I realize that I may have been precocious, but 50 years ahead of the rest of the world?

Still, it is good to know that that world is thinking now about the issues of the generation past. By the middle of this century, people may begin to consider the issues of today. By the start of the 22nd Century, if humanity survives, they might even start to take action.

Some people take long trips, even across oceans, in order to find new perspectives. I think you can find a surfeit of perspectives and conundrums within 20 miles and anywhere. The way to play the actual reality game is not so much to run farther afield as to examine the field you are already playing.

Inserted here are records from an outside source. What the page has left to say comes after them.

-- ==== Sys2Proof/Safety.lean ====
section
/-! DEFINITION. What counts as a good state and a good trace: the invariants of R27, the states of R129 and R131, and
the hazards of R170 to R174. -/

namespace Sys2Proof.Machine

/-- R27 (a): CLK and DOUT are outputs, DIN is an input. -/
def fixedDirections (p : Pins) : Bool :=
  p.dir.clk == .output && p.dir.dout == .output && p.dir.din == .input

/-- R27 (b): the output levels of BKPT and RST are LOW. -/
def latchesLow (p : Pins) : Bool := p.lat.bkpt == .low && p.lat.rst == .low

/-- R27 (c): CLK is LOW and BKPT and RST are released. -/
def atRest (p : Pins) : Bool := p.lat.clk == .low && p.dir.bkpt == .input && p.dir.rst == .input

/-- The level of CLK before a step of R90. -/
def clockBefore : Phase → Level
  | .drive => .low
  | .raise => .low
  | .lower => .high
  | .sample => .low

/-- The direction of BKPT before action n of debug-mode entry (R111, R113). -/
def breakpointBefore (withReset : Bool) (n : Nat) : Dir :=
  if 2 ≤ n ∧ n < (debugSequence withReset).length then .output else .input

/-- The direction of RST before action n of debug-mode entry (R111, R113). -/
def resetLineBefore (withReset : Bool) (n : Nat) : Dir :=
  if withReset = true ∧ 5 ≤ n ∧ n ≤ 7 then .output else .input

/-- What the pins and the transient registers are in each sub-state (R22, R27 (c), R29, R30). -/
def subStateOk (s : State) : Bool :=
  match s.disp with
  | .idle => atRest s.pins && s.cmd == 0 && s.txd == 0 && s.sts == false && s.rxd == 0
  | .payloadHi => atRest s.pins && carriesPayload s.cmd && s.txd == 0 && s.sts == false && s.rxd == 0
  | .payloadLo => atRest s.pins && carriesPayload s.cmd && lowByte s.txd == 0 && s.sts == false && s.rxd == 0
  | .xfer _ ph =>
    s.pins.lat.clk == clockBefore ph && s.pins.dir.bkpt == .input && s.pins.dir.rst == .input &&
      (carriesPayload s.cmd || (s.cmd == 0x72#8 && s.txd == 0))
  | .dbg n =>
    s.pins.lat.clk == .low && (s.cmd == 0x42#8 || s.cmd == 0x52#8) &&
      (1 ≤ n && n ≤ (debugSequence (s.cmd == 0x52#8)).length) &&
      s.pins.dir.bkpt == breakpointBefore (s.cmd == 0x52#8) n &&
      s.pins.dir.rst == resetLineBefore (s.cmd == 0x52#8) n
  | .resp q => atRest s.pins && !q.isEmpty

/-- The invariant of every reachable state, between and inside commands (R27). -/
def State.good (s : State) : Bool := fixedDirections s.pins && latchesLow s.pins && subStateOk s

/-- The dispatcher waits in HostRead and the input stream is empty: no core step until the host sends (R120, R129). -/
def State.held (s : State) : Bool := s.disp.waitsForHost && s.input.isEmpty

/-- The quiescent state: idle with an empty input stream (R131). -/
def State.quiescent (s : State) : Bool := s.disp == .idle && s.input.isEmpty

/-- A run held inside a frame, a hang (R129, R155). -/
def State.hung (s : State) : Bool := s.held && !(s.disp == .idle)

/-- The bytes the core has written, in order. -/
def writtenBytes : List Action → List Byte
  | [] => []
  | .hostWrite b :: rest => b :: writtenBytes rest
  | _ :: rest => writtenBytes rest

/-- The bytes the core has read, in order. -/
def readBytesOf : List Action → List Byte
  | [] => []
  | .hostRead b :: rest => b :: readBytesOf rest
  | _ :: rest => readBytesOf rest

/-- The trace accounts for the state: the pins are what its pin actions leave, the output stream is what its HostWrites
wrote (R7, R23, R31). `start` is the pin state at power-up. -/
def State.explainedBy (s : State) (start : Pins) : Prop :=
  replay s.trace start = s.pins ∧ writtenBytes s.trace = s.output

/-- Whether an action is one the core performs after reset (R24, R26, R83, R155). -/
def Action.isCore : Action → Bool
  | .pinConfigure r d => (Request.configure r d).isCore
  | .pinWrite r l => (Request.write r l).isCore
  | .pinRead r _ => (Request.read r).isCore
  | .wait _ => true
  | .hostRead _ => true
  | .hostWrite _ => true

/-- Every DIN sample comes directly after the clock fall of its transfer and the settle wait (R170). -/
def sampleAfterFall : List Action → Bool
  | [] => true
  | .pinRead _ _ :: _ => false
  | .pinWrite .clk .low :: .wait .settle :: .pinRead .din _ :: rest => sampleAfterFall rest
  | _ :: rest => sampleAfterFall rest

/-- A line is released or driven LOW, never HIGH (R174). -/
def neverHigh (r : Role) (p : Pins) : Bool := p.dir.get r == .input || p.lat.get r == .low

/-- The role a pin action names. -/
def Action.role : Action → Option Role
  | .pinConfigure r _ => some r
  | .pinWrite r _ => some r
  | .pinRead r _ => some r
  | .wait _ => none
  | .hostRead _ => none
  | .hostWrite _ => none

/-- The GPIO line a pin action touches, by PIN_MAP (R23, R50). -/
def Action.gpio (a : Action) : Option Nat := a.role.map Config.pinMap

/-- The clock pulses of a trace: its rising edges (R101). -/
def clockRises (actions : List Action) : Nat := actions.count (.pinWrite .clk .high)

/-- A PinWrite, of any role. -/
def Action.isPinWrite : Action → Bool
  | .pinConfigure _ _ => false
  | .pinWrite _ _ => true
  | .pinRead _ _ => false
  | .wait _ => false
  | .hostRead _ => false
  | .hostWrite _ => false

/-- A settle wait (R91). -/
def Action.isSettleWait : Action → Bool
  | .pinConfigure _ _ => false
  | .pinWrite _ _ => false
  | .pinRead _ _ => false
  | .wait t => t == .settle
  | .hostRead _ => false
  | .hostWrite _ => false

/-- A sample of DIN. -/
def Action.isDinRead : Action → Bool
  | .pinConfigure _ _ => false
  | .pinWrite _ _ => false
  | .pinRead r _ => r == .din
  | .wait _ => false
  | .hostRead _ => false
  | .hostWrite _ => false

/-- The levels written to DOUT, in order (R69, R101). -/
def doutLevels : List Action → List Level
  | [] => []
  | .pinWrite .dout l :: rest => l :: doutLevels rest
  | _ :: rest => doutLevels rest

/-- What a recognized frame writes last, and an Unknown one: ACK, or NAK (R121). -/
def closingByte : Instr → Byte
  | .ping => Config.ack
  | .breakpoint => Config.ack
  | .reset => Config.ack
  | .sendReceive _ => Config.ack
  | .send _ => Config.ack
  | .receive => Config.ack
  | .unknown _ => Config.nak

/-- How many bytes a response has, its ACK or NAK included: the lengths of R65. -/
def responseLength : Instr → Nat
  | .ping => 5
  | .breakpoint => 1
  | .reset => 1
  | .sendReceive _ => 4
  | .send _ => 1
  | .receive => 4
  | .unknown _ => 1

end Sys2Proof.Machine
end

Here are a few quotations about privacy from the past couple years:

Michal Kosinski, the [Cambridge University’s Psychometric Centre]'s lead scientist, found that with knowledge of 150 likes, their model could predict someone's personality better than their spouse. With 300, it understood you better than yourself. "Computers see us in a more robust way than we see ourselves," says Kosinski. -- Carole Cadwalladr

https://www.theguardian.com/politics/2017/feb/26/robert-mercer-breitbart-war-on-media-steve-bannon-donald-trump-nigel-farage

Facebook has told advertisers it can identify when teenagers are feeling "stressed", "defeated", "overwhelmed", "anxious" and "useless", for example.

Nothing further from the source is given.